**EXERCISE AIM:** Every line below needs to be reproduced exactly.

--- DATA FOR ANALYSIS ---

/-- A token that can be executed is read from its bits (R183, R184). -/
theorem readToken_valid {tok : Token} {filled : Nat} (he : s.br.err = none) (hi : s.br.Inv)
    (hc : s.lzd.cfg.ok = true) (hv : tok.valid s.lzd.cfg filled = true)
    (h : s.readerBits = tokenBits s.br.mode s.lzd.cfg tok ++ rest) :
    ∃ u, s.Reads (tokenBits s.br.mode s.lzd.cfg tok) u ∧
      readToken s = .ok tok (setTokphase false u) := by
  cases tok with
  | literal b => exact readToken_literal he hi h
  | reference off len =>
    obtain ⟨-, hmin, hmax, ho, -⟩ := of_decide_eq_true hv
    rw [tokenBits_reference] at h ⊢
    obtain ⟨u, hu, hread⟩ := readToken_reference he hi ho (LzConfig.length_fits hc hmax) h
    rw [Nat.sub_add_cancel hmin, if_neg (Nat.not_lt.mpr hmax)] at hread
    exact ⟨u, hu, hread⟩

/-! ## A token cut by the end of the source (R197) -/

/-- The bits left are none, or begin a token and do not complete it. -/
def LzConfig.CutsToken (c : LzConfig) (bits : List Bool) : Prop :=
  bits = [] ∨ (∃ bs, bits = false :: bs ∧ bs.length < LITBITS) ∨
    ∃ bs, bits = true :: bs ∧ bs.length < c.ob.toNat + c.lb.toNat

theorem readLiteral_end (he : s.br.err = none) (hi : s.br.Inv) (h : s.readerBits.length < LITBITS) :
    ∃ u, s.Reads s.readerBits u ∧ readLiteral s = endOfStream u := by
  obtain ⟨u, hu, hend⟩ := readBits_end he hi h
  exact ⟨u, hu, by rw [readLiteral, hend, endOfStream_bind]⟩

/-- The source ends inside the offset of a reference or inside its length. -/
theorem readReference_end (he : s.br.err = none) (hi : s.br.Inv)
    (h : s.readerBits.length < s.lzd.cfg.ob.toNat + s.lzd.cfg.lb.toNat) :
    ∃ u, s.Reads s.readerBits u ∧ readReference s = endOfStream u := by
  rcases Nat.lt_or_ge s.readerBits.length s.lzd.cfg.ob.toNat with hlt | hge
  · obtain ⟨u, hu, hend⟩ := readBits_end he hi hlt
    exact ⟨u, hu, by rw [readReference, hend, endOfStream_bind]⟩
  · obtain ⟨t, ht, hoff⟩ := readBits_reads he hi (List.take_append_drop s.lzd.cfg.ob.toNat _).symm
    rw [List.length_take_of_le hge] at ht
    have hrest : t.readerBits = s.readerBits.drop s.lzd.cfg.ob.toNat :=
      List.append_cancel_left (hoff.bits.symm.trans (List.take_append_drop _ _).symm)
    have hlen : t.readerBits.length < t.lzd.cfg.lb.toNat := by
      rw [hrest, List.length_drop, hoff.lzd]
      omega
    obtain ⟨u, hu, hend⟩ := readBits_end (hoff.frame.err.trans he) hoff.inv hlen
    have hboth := hoff.append hu
    rw [hrest, List.take_append_drop] at hboth
    exact ⟨u, hboth, by rw [readReference, ht, bind_ok, hend, endOfStream_bind]⟩

/-- A payload that the source cuts leaves the token begun (R184, R197). -/
theorem readToken_cut {flag : Bool} {bs : List Bool} (he : s.br.err = none) (hi : s.br.Inv)
    (h : s.readerBits = flag :: bs)
    (hend : ∀ t, t.br.err = none → t.br.Inv → t.readerBits = bs → t.lzd.cfg = s.lzd.cfg →
      ∃ u, t.Reads t.readerBits u ∧
        (if flag then readReference t else readLiteral t) = endOfStream u) :
    ∃ u, s.Reads s.readerBits u ∧ readToken s = endOfStream (setTokphase true u) := by
  obtain ⟨t, hflag, hte, hrest, hread⟩ := readToken_flag he hi h
  obtain ⟨u, hu, hpayload⟩ := hend (setTokphase true t) hte hflag.inv hrest (by rw [← hflag.lzd]; rfl)
  have hall := hflag.append hu.of_setTokphase
  rw [show (setTokphase true t).readerBits = bs from hrest] at hall
  rw [h, hread, hpayload]
  exact ⟨_, hall, congrArg endOfStream hu.frame.rest⟩

/-- ReadToken cut by the end of the source reads every bit there is; TOKPHASE says whether the token
has begun (R184, R197). -/
theorem readToken_end (he : s.br.err = none) (hi : s.br.Inv)
    (h : s.lzd.cfg.CutsToken s.readerBits) :
    ∃ u, s.Reads s.readerBits u ∧ readToken s = endOfStream
      (setTokphase (if s.readerBits = [] then s.lzd.tokphase else true) u) := by
  rcases h with hnil | ⟨bs, hbits, hlen⟩ | ⟨bs, hbits, hlen⟩
  · refine ⟨s, hnil ▸ .refl hi, ?_⟩
    rw [readToken, getBit_end he hi hnil, endOfStream_bind, if_pos hnil]
    rfl
  · rw [if_neg (by simp [hbits])]
    exact readToken_cut he hi hbits fun t hte hti hrest _ => readLiteral_end hte hti (hrest ▸ hlen)
  · rw [if_neg (by simp [hbits])]
    exact readToken_cut he hi hbits fun t hte hti hrest hcfg =>
      readReference_end hte hti (by rw [hrest, hcfg]; exact hlen)

/-- How a command of LZD ends that the end of the source has cut in ReadToken (R197, R222). -/
theorem State.Reads.finish_cut {u : State} {bs : List Bool} (h : s.Reads bs u) (he : s.br.err = none)
    (hi : s.br.Inv) (p : Bool) : (endOfStream (setTokphase p u)).finish .lzd =
      s.src.ending.ends .lzd { s with
        br := u.br.ended s.src.ending, src := (asked u).src, lzd := { s.lzd with tokphase := p } } := by
  have hbase : (setTokphase p s).Reads bs (setTokphase p u) := by
    have := h.rebase (t := setTokphase p s) rfl rfl
    rw [h.frame.rest]
    exact this
  exact hbase.finish_endOfStream he hi .lzd

end Token

/-! ## LZD.STEP (R194) -/

section Step
variable {s : State}

theorem exec_lzdStep_notReady (he : s.err .lzd = none) (hd : s.lzd.dstate ≠ .ready) :
    exec .lzdStep s = reject .state s := by
  rw [exec, execLzdStep, unlessSticky_none he, if_pos hd]

theorem exec_lzdStep_ready (he : s.err .lzd = none) (hd : s.lzd.dstate = .ready) :
    exec .lzdStep s = ((readToken s).bind fun tok t => runToken tok t).finish .lzd := by
  rw [exec, execLzdStep, unlessSticky_none he, if_neg (not_not.mpr hd)]

theorem runToken_moves (tok : Token) (s : State) : (runToken tok s).moves EmitEffect s := by
  cases tok with
  | literal b => exact emitEffect_bind (putByte_moves b s) fun _ t _ _ => .refl t
  | reference off len => exact runRef_moves off len s

theorem tokenEffect_read {t : State} {bs : List Bool} (h : s.Reads bs t) (p : Bool) :
    TokenEffect s (setTokphase p t) :=
  ⟨⟨p, by rw [setTokphase_lzd, h.lzd]⟩, by rw [setTokphase_dout, h.frame.rest]⟩

end Step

---

**OUTPUT FOR THIS EXERCISE:**
/-- A token that can be executed is read from its bits (R183, R184). -/
theorem readToken_valid {tok : Token} {filled : Nat} (he : s.br.err = none) (hi : s.br.Inv)
    (hc : s.lzd.cfg.ok = true) (hv : tok.valid s.lzd.cfg filled = true)
    (h : s.readerBits = tokenBits s.br.mode s.lzd.cfg tok ++ rest) :
    ∃ u, s.Reads (tokenBits s.br.mode s.lzd.cfg tok) u ∧
      readToken s = .ok tok (setTokphase false u) := by
  cases tok with
  | literal b => exact readToken_literal he hi h
  | reference off len =>
    obtain ⟨-, hmin, hmax, ho, -⟩ := of_decide_eq_true hv
    rw [tokenBits_reference] at h ⊢
    obtain ⟨u, hu, hread⟩ := readToken_reference he hi ho (LzConfig.length_fits hc hmax) h
    rw [Nat.sub_add_cancel hmin, if_neg (Nat.not_lt.mpr hmax)] at hread
    exact ⟨u, hu, hread⟩

/-! ## A token cut by the end of the source (R197) -/

/-- The bits left are none, or begin a token and do not complete it. -/
def LzConfig.CutsToken (c : LzConfig) (bits : List Bool) : Prop :=
  bits = [] ∨ (∃ bs, bits = false :: bs ∧ bs.length < LITBITS) ∨
    ∃ bs, bits = true :: bs ∧ bs.length < c.ob.toNat + c.lb.toNat

theorem readLiteral_end (he : s.br.err = none) (hi : s.br.Inv) (h : s.readerBits.length < LITBITS) :
    ∃ u, s.Reads s.readerBits u ∧ readLiteral s = endOfStream u := by
  obtain ⟨u, hu, hend⟩ := readBits_end he hi h
  exact ⟨u, hu, by rw [readLiteral, hend, endOfStream_bind]⟩

/-- The source ends inside the offset of a reference or inside its length. -/
theorem readReference_end (he : s.br.err = none) (hi : s.br.Inv)
    (h : s.readerBits.length < s.lzd.cfg.ob.toNat + s.lzd.cfg.lb.toNat) :
    ∃ u, s.Reads s.readerBits u ∧ readReference s = endOfStream u := by
  rcases Nat.lt_or_ge s.readerBits.length s.lzd.cfg.ob.toNat with hlt | hge
  · obtain ⟨u, hu, hend⟩ := readBits_end he hi hlt
    exact ⟨u, hu, by rw [readReference, hend, endOfStream_bind]⟩
  · obtain ⟨t, ht, hoff⟩ := readBits_reads he hi (List.take_append_drop s.lzd.cfg.ob.toNat _).symm
    rw [List.length_take_of_le hge] at ht
    have hrest : t.readerBits = s.readerBits.drop s.lzd.cfg.ob.toNat :=
      List.append_cancel_left (hoff.bits.symm.trans (List.take_append_drop _ _).symm)
    have hlen : t.readerBits.length < t.lzd.cfg.lb.toNat := by
      rw [hrest, List.length_drop, hoff.lzd]
      omega
    obtain ⟨u, hu, hend⟩ := readBits_end (hoff.frame.err.trans he) hoff.inv hlen
    have hboth := hoff.append hu
    rw [hrest, List.take_append_drop] at hboth
    exact ⟨u, hboth, by rw [readReference, ht, bind_ok, hend, endOfStream_bind]⟩

/-- A payload that the source cuts leaves the token begun (R184, R197). -/
theorem readToken_cut {flag : Bool} {bs : List Bool} (he : s.br.err = none) (hi : s.br.Inv)
    (h : s.readerBits = flag :: bs)
    (hend : ∀ t, t.br.err = none → t.br.Inv → t.readerBits = bs → t.lzd.cfg = s.lzd.cfg →
      ∃ u, t.Reads t.readerBits u ∧
        (if flag then readReference t else readLiteral t) = endOfStream u) :
    ∃ u, s.Reads s.readerBits u ∧ readToken s = endOfStream (setTokphase true u) := by
  obtain ⟨t, hflag, hte, hrest, hread⟩ := readToken_flag he hi h
  obtain ⟨u, hu, hpayload⟩ := hend (setTokphase true t) hte hflag.inv hrest (by rw [← hflag.lzd]; rfl)
  have hall := hflag.append hu.of_setTokphase
  rw [show (setTokphase true t).readerBits = bs from hrest] at hall
  rw [h, hread, hpayload]
  exact ⟨_, hall, congrArg endOfStream hu.frame.rest⟩

/-- ReadToken cut by the end of the source reads every bit there is; TOKPHASE says whether the token
has begun (R184, R197). -/
theorem readToken_end (he : s.br.err = none) (hi : s.br.Inv)
    (h : s.lzd.cfg.CutsToken s.readerBits) :
    ∃ u, s.Reads s.readerBits u ∧ readToken s = endOfStream
      (setTokphase (if s.readerBits = [] then s.lzd.tokphase else true) u) := by
  rcases h with hnil | ⟨bs, hbits, hlen⟩ | ⟨bs, hbits, hlen⟩
  · refine ⟨s, hnil ▸ .refl hi, ?_⟩
    rw [readToken, getBit_end he hi hnil, endOfStream_bind, if_pos hnil]
    rfl
  · rw [if_neg (by simp [hbits])]
    exact readToken_cut he hi hbits fun t hte hti hrest _ => readLiteral_end hte hti (hrest ▸ hlen)
  · rw [if_neg (by simp [hbits])]
    exact readToken_cut he hi hbits fun t hte hti hrest hcfg =>
      readReference_end hte hti (by rw [hrest, hcfg]; exact hlen)

/-- How a command of LZD ends that the end of the source has cut in ReadToken (R197, R222). -/
theorem State.Reads.finish_cut {u : State} {bs : List Bool} (h : s.Reads bs u) (he : s.br.err = none)
    (hi : s.br.Inv) (p : Bool) : (endOfStream (setTokphase p u)).finish .lzd =
      s.src.ending.ends .lzd { s with
        br := u.br.ended s.src.ending, src := (asked u).src, lzd := { s.lzd with tokphase := p } } := by
  have hbase : (setTokphase p s).Reads bs (setTokphase p u) := by
    have := h.rebase (t := setTokphase p s) rfl rfl
    rw [h.frame.rest]
    exact this
  exact hbase.finish_endOfStream he hi .lzd

end Token

/-! ## LZD.STEP (R194) -/

section Step
variable {s : State}

theorem exec_lzdStep_notReady (he : s.err .lzd = none) (hd : s.lzd.dstate ≠ .ready) :
    exec .lzdStep s = reject .state s := by
  rw [exec, execLzdStep, unlessSticky_none he, if_pos hd]

theorem exec_lzdStep_ready (he : s.err .lzd = none) (hd : s.lzd.dstate = .ready) :
    exec .lzdStep s = ((readToken s).bind fun tok t => runToken tok t).finish .lzd := by
  rw [exec, execLzdStep, unlessSticky_none he, if_neg (not_not.mpr hd)]

theorem runToken_moves (tok : Token) (s : State) : (runToken tok s).moves EmitEffect s := by
  cases tok with
  | literal b => exact emitEffect_bind (putByte_moves b s) fun _ t _ _ => .refl t
  | reference off len => exact runRef_moves off len s

theorem tokenEffect_read {t : State} {bs : List Bool} (h : s.Reads bs t) (p : Bool) :
    TokenEffect s (setTokphase p t) :=
  ⟨⟨p, by rw [setTokphase_lzd, h.lzd]⟩, by rw [setTokphase_dout, h.frame.rest]⟩

end Step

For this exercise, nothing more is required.